I've been in continuous psychiatric care for years. I've taken more meds than I can count or remember. SSRIs, SNRIs, MAOIs, atypical antidepressants, mood stabilizers, antipsychotics... Most of the time I've been taking at least 3 or 4 different prescription at a time, and at one point it got as high as 8 different meds of so. Since I started treatment, I've never been unmedicated. I've constantly said that nothing has really made a difference at all, excepting temporary benefits from some sleep and anxiety meds. But then again, it's hard to tell if meds are helping at all when you can't remember an unmedicated basis of comparison.

Well, I've been in a weird transitory period with treatment lately. I discharged from an intensive outpatient program earlier this year and struggled for a bit to find a new psychiatrist. I saw this person twice and the dynamic was... weird. I feel like we hit it off wrong in our first session. The doctor gave me a diagnosis that made absolutely no sense given my symptoms and it left a bad taste in my mouth. I came back a month later and the doctor encouraged me to seek a higher level of care elsewhere and discharge from their practice. I got discharge paperwork in my email the next day and just went along with it. I'm moving soon and have no plans to find another psychiatrist until after that move so I wouldn't have enough meds to bridge the gap.
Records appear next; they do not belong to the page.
-- ==== Sys2Proof/Machine/Console.lean ====
section
/-! DEFINITION. The MUART (R550–R560) and the console's commands (R561–R564). -/

namespace Sys2Proof.Machine

/-- Are the always-on domain and the RTP powered: not once only the hold-up controller is (R508). -/
def State.sideUp (s : State) : Bool := s.rsv.st ≠ .held

/-! Characters (R553–R556). -/

/-- MUART_CHAR_RECEIVED: a frame the receiver has decided. A framing or parity error discards the character and counts. The
console reads it, or the receive buffer of 64 holds it while a command runs. DEDUCED, log 85. -/
def muartCharReceived (c : BitVec 9) (framing parity : Bool) (s : State) : State :=
  let u := s.side.mu
  if !s.sideUp || !u.en || u.lineFault || !u.rxAwake then s
  else
    let s := (s.setMu (fun u =>
      { u with lastActive := s.now, brk := false, framing := if framing then satAdd u.framing 1 else u.framing
               parity := if parity then satAdd u.parity 1 else u.parity })).platform
    let x := if framing || parity then none else some c
    if !u.conEn then s
    else if s.side.con.reads then (s.conFeed x).conRead
    else if x.isSome && 64 ≤ (s.side.con.buf.filter (·.isSome)).length then s.setMu (fun u => { u with overrun := satAdd u.overrun 1 })
    else s.setCon (fun k => { k with buf := k.buf ++ [x] })
/-- MUART_CHAR_SENT: the head of the transmit queue has gone out, or in half duplex met a collision and waits for its retry;
after eight in a row the whole queue is discarded (R556). In half duplex a line fault stops the transmitter (R560). -/
def muartCharSent (collided : Bool) (s : State) : State :=
  let u := s.side.mu
  match u.tx with
  | [] => s
  | x :: l =>
    if !s.sideUp || !u.en || u.backoff || (u.half && u.lineFault) then s
    else if u.half && collided then
      let s := s.setMu (fun u => { u with collision := satAdd u.collision 1, hits := u.hits + 1, backoff := true })
      if u.hits + 1 < 8 then s
      else (s.setMu (fun u => { u with tx := [], hits := 0, backoff := false })).muEvt muTxAbort
    else (s.setMu (fun u => { u with tx := l, hits := 0, lastActive := s.now })).emit (.console x)
/-- MUART_RETRY: the line has been idle for two character times, and the abandoned character is sent again. -/
def muartRetry (s : State) : State := s.setMu (fun u => { u with backoff := false })
/-- MU_CONFIG_APPLY: no frame is in progress, and written formats and divisors take effect (R552). -/
def muConfigApply (s : State) : State :=
  s.setMu (fun u => { u with ctl := u.pendCtl.getD u.ctl, div := u.pendDiv.getD u.div, pendCtl := none, pendDiv := none })

/-! Sleep, breaks and line faults (R557–R560). -/

/-- MUART_SLEEP: no character for MU_SLEEP.IDLE. -/
def muartSleep (s : State) : State :=
  let u := s.side.mu
  if !s.sideUp || u.sleep = 0 || !u.rxAwake || u.lineFault || !u.tx.isEmpty then s
  else
    let s := s.advance (u.lastActive + u.sleep.toNat * 2 ^ 28)
    s.setMu (fun u => { u with rxAwake := false })
/-- MUART_WAKE: a falling edge; the character that carries it is lost. The line is no wake source during a line fault. -/
def muartWake (s : State) : State :=
  let u := s.side.mu
  if !s.sideUp || !u.en || u.rxAwake || u.lineFault then s
  else ((s.noteWake 5).setMu (fun u => { u with rxAwake := true, brk := false, wakeLost := satAdd u.wakeLost 1, lastActive := s.now })).platform
/-- What a buffer holds of whole lines. -/
def wholeLines (l : List (Option (BitVec 9))) : List (Option (BitVec 9)) :=
  (l.reverse.dropWhile (fun x => x ≠ some 0x0D && x ≠ some 0x0A)).reverse
/-- BREAK: the line has been low for two character times, and the console drops its partial line. DEDUCED, log 85. -/
def muBreak (s : State) : State :=
  let u := s.side.mu
  if !s.sideUp || !u.en || u.lineFault || !u.rxAwake then s
  else
    let s := s.setMu (fun u => { u with brk := true, breaks := satAdd u.breaks 1 })
    let s := s.setCon (fun c => { c with chars := [], bad := false, long := false, lastCr := false, buf := wholeLines c.buf })
    (s.muEvt muBreakSeen).platform
/-- LINE_FAULT: the line has been low for L. -/
def muLineFault (s : State) : State :=
  if !s.sideUp || s.side.mu.lineFault || !s.side.mu.en then s
  else ((s.setMu (fun u => { u with lineFault := true, faultAt := s.nowW })).muEvt muFaultSet).platform
/-- LINE_FAULT_CLEAR: the line has been idle-high for 1 ms. DEDUCED, log 85. -/
def muLineFaultClear (s : State) : State :=
  if !s.sideUp || !s.side.mu.lineFault then s
  else ((s.setMu (fun u => { u with lineFault := false, brk := false, rxAwake := true, lastActive := s.now })).muEvt muFaultClear).platform

/-! Console commands (R562, R563). -/

/-- Run the command a line gave, where it is one of these and has not begun; in the error state only some run. -/
def State.conRun (s : State) (always : Bool) (body : ConCmd → Option (State → State)) : State :=
  match s.side.con.cmd with
  | none => s
  | some c =>
    if !s.sideUp || s.side.con.running then s
    else match body c with
      | none => s
      | some f => if s.prot.error && !always then s.conErr .state else f s
/-- The command goes on until its answer. -/
def State.conBusy (s : State) : State := s.setCon (fun c => { c with running := true })

def partName : Variant → List Byte
  | .xh5124 => ascii "part 5124 "
  | .xh5126m => ascii "part 5126m "
  | .xh5128l => ascii "part 5128l "
def stepName : Stepping → List Byte
  | .a0 => ascii "a0"
  | .a1 => ascii "a1"
  | .b0 => ascii "b0"
def rsvName : RsvSt → List Byte
  | .charging => ascii "charging" | .armed => ascii "armed" | .degraded => ascii "degraded" | .fault => ascii "fault"
  | .ride => ascii "ride" | .flush => ascii "flush" | .held => ascii "held"
def bootName (k : Nat) : List Byte := if k = bootDone then ascii "done" else if k = bootError then ascii "error" else dec k
/-- CONSOLE_STATUS. -/
def consoleStatus (s : State) : State :=
  s.conRun true (fun c => if c ≠ .status then none else some (fun s =>
    let fips := if s.prot.error then ascii "error" else if s.prot.zeroised || s.prot.zeroising then ascii "zeroised"
      else if s.prot.approved then ascii "approved" else ascii "not-approved"
    (s.sayLines
      [partName s.pkg.variant ++ stepName s.pkg.stepping, ascii "epoch " ++ dec s.yard.active.epoch, ascii "fips " ++ fips
       , ascii "reserve " ++ rsvName s.rsv.st, ascii "boot " ++ bootName s.power.phase
       , if s.side.mu.lineFault then ascii "line fault" else ascii "line ok"]).conOk))
/-- CONSOLE_TIME. -/
def consoleTime (s : State) : State :=
  s.conRun true (fun c => if c ≠ .time then none else some (fun s => (s.sayLines [hexGtb s.nowW]).conOk))
/-- The pending key's digest, in 12 lines of 8 hex digits. -/
def digestLines (d : List Byte) : List (List Byte) := (List.range 12).map (fun i => (slice d (4 * i) 4).flatMap hexByte)
/-- What is pending to confirm, and what a code is held against (R126, R438). -/
def State.enrolDigest? (s : State) : Option (List Byte) :=
  if s.yard.keyState = .pending && decide (s.now ≤ s.yard.pendAt + enrolWindow) then some (keyDigest s.yard.pendKey) else none
def State.decomNonce? (s : State) : Option (List Byte) :=
  (s.prot.decom.filter (fun d => decide (s.now ≤ d.2 + sixtySeconds))).map (fun d => d.1.payload.take 32)
/-- CONFIRM_ENROL. -/
def confirmEnrol (s : State) : State :=
  s.conRun false (fun c => match c with
    | .confirmEnrol code => some (fun s =>
      match s.enrolDigest? with
      | none => s.conErr .nothing
      | some d =>
        let s := s.sayLines (digestLines d)
        if d.take 4 ≠ code then s.conErr .mismatch else s.confirmEnrol.2.conOk)
    | _ => none)
/-- CONFIRM_DECOM. -/
def confirmDecom (s : State) : State :=
  s.conRun false (fun c => match c with
    | .confirmDecom code => some (fun s =>
      match s.decomNonce? with
      | none => s.conErr .nothing
      | some d =>
        if d.take 4 ≠ code then s.conErr .mismatch
        else
          let r := s.confirmDecom
          if r.1 then r.2.conOk else r.2.conErr .nothing)
    | _ => none)
/-- CONSOLE_SELFTEST: answered when the run ends. -/
def consoleSelftest (s : State) : State :=
  s.conRun false (fun c => if c ≠ .selftest then none else some (fun s => s.conBusy.startSelftest [.console]))
/-- CONSOLE_ZEROISE: the command asks for its yes, and with that zeroises. -/
def consoleZeroise (s : State) : State :=
  s.conRun true (fun c => match c with
    | .zeroise => some (fun s =>
      ((s.sayLines [ascii "type yes within 10 s"]).setCon (fun k => { k with running := true, yesFrom := some s.now })).conRead)
    | .yes => some (fun s =>
      if s.prot.zeroised then s.conOk
      else { s.conBusy with prot := { s.prot with zeroiseReq := s.prot.zeroiseReq ++ [Waiter.console] } }.zeroise)
    | _ => none)
/-- CONSOLE_ZEROISE_ABANDONED: 10 s have passed. -/
def consoleZeroiseAbandoned (s : State) : State :=
  match s.side.con.yesFrom with
  | none => s
  | some t =>
    let s := s.advance (t + yesWindow + 1)
    if s.now ≤ t + yesWindow then s else s.conErr .abandoned
/-- RESET_WARM. -/
def resetWarm (s : State) : State :=
  s.conRun false (fun c => if c ≠ .resetWarm then none else some (fun s =>
    if !s.prot.approved || s.warmBad.isSome then s.conErr .state else s.conBusy.requestWarm .console))
/-- RESET_COLD. -/
def resetCold (s : State) : State :=
  s.conRun true (fun c => if c ≠ .resetCold then none else some (fun s => s.conBusy.requestCold .console 4))
/-- CONSOLE_LINE. -/
def consoleLine (s : State) : State :=
  s.conRun true (fun c => if c ≠ .line then none else some (fun s =>
    let u := s.side.mu
    (s.say (Config.conLine (u.collision ++ u.overrun ++ u.parity ++ u.framing) (u.breaks ++ u.wakeLost))).conOk))

/-! The end of a self-test run (R434). -/

/-- SELFTEST_RUN_DONE: SELFTEST_BUSY clears, MEE_ST_LAST takes the end of a run that passed, and those who waited are
answered. DEDUCED, log 68. -/
def selftestRunDone (pass : Bool) (s : State) : State :=
  if !s.prot.selftestBusy then s
  else
    let ws := s.prot.selftestWait
    let s := { s with prot := { s.prot with selftestBusy := false, selftestWait := [], stLast := if pass then s.nowW else s.prot.stLast } }
    forAll ws (fun w u => match w with
      | .console => (u.sayLines [if pass then ascii "cast pass" else ascii "cast fail"]).conOk
      | .pldm => u.answerWaiter w 0x0065 ok
      | .mailbox _ => if pass then u.answerWaiter w 0x0065 ok else let r := u.refuseFree; r.2.answerWaiter w 0x0065 r.1) s

def execMuartCharReceived (c : BitVec 9) (framing parity : Bool) (s : State) : Host.Outcome State Fault Refusal :=
  .next (muartCharReceived c framing parity s)
def execMuartCharSent (collided : Bool) (s : State) : Host.Outcome State Fault Refusal := .next (muartCharSent collided s)
def execMuartRetry (s : State) : Host.Outcome State Fault Refusal := .next (muartRetry s)
def execMuConfigApply (s : State) : Host.Outcome State Fault Refusal := .next (muConfigApply s)
def execMuartSleep (s : State) : Host.Outcome State Fault Refusal := .next (muartSleep s)
def execMuartWake (s : State) : Host.Outcome State Fault Refusal := .next (muartWake s)
def execBreak (s : State) : Host.Outcome State Fault Refusal := .next (muBreak s)
def execLineFault (s : State) : Host.Outcome State Fault Refusal := .next (muLineFault s)
def execLineFaultClear (s : State) : Host.Outcome State Fault Refusal := .next (muLineFaultClear s)
def execConsoleStatus (s : State) : Host.Outcome State Fault Refusal := .next (consoleStatus s)
def execConsoleTime (s : State) : Host.Outcome State Fault Refusal := .next (consoleTime s)
def execConfirmEnrol (s : State) : Host.Outcome State Fault Refusal := .next (confirmEnrol s)
def execConfirmDecom (s : State) : Host.Outcome State Fault Refusal := .next (confirmDecom s)
def execConsoleSelftest (s : State) : Host.Outcome State Fault Refusal := .next (consoleSelftest s)
def execConsoleZeroise (s : State) : Host.Outcome State Fault Refusal := .next (consoleZeroise s)
def execConsoleZeroiseAbandoned (s : State) : Host.Outcome State Fault Refusal := .next (consoleZeroiseAbandoned s)
def execResetWarm (s : State) : Host.Outcome State Fault Refusal := .next (resetWarm s)
def execResetCold (s : State) : Host.Outcome State Fault Refusal := .next (resetCold s)
def execConsoleLine (s : State) : Host.Outcome State Fault Refusal := .next (consoleLine s)
def execSelftestRunDone (pass : Bool) (s : State) : Host.Outcome State Fault Refusal := .next (selftestRunDone pass s)

end Sys2Proof.Machine
end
But honestly? I stopped taking meds even before then. It's been probably about a month. I never made a decision to just quit or anything, just kinda got to the stage of "why bother" and started skipping more and more doses until I just... stopped.

And honestly, I don't notice a single difference. I maybe feel a little less numb. Definitely not worse, more unstable, more depressed, more impulsive, or more suicidal.

And that realization has left me feeling kinda cynical about my relationship to psychiatry as a whole.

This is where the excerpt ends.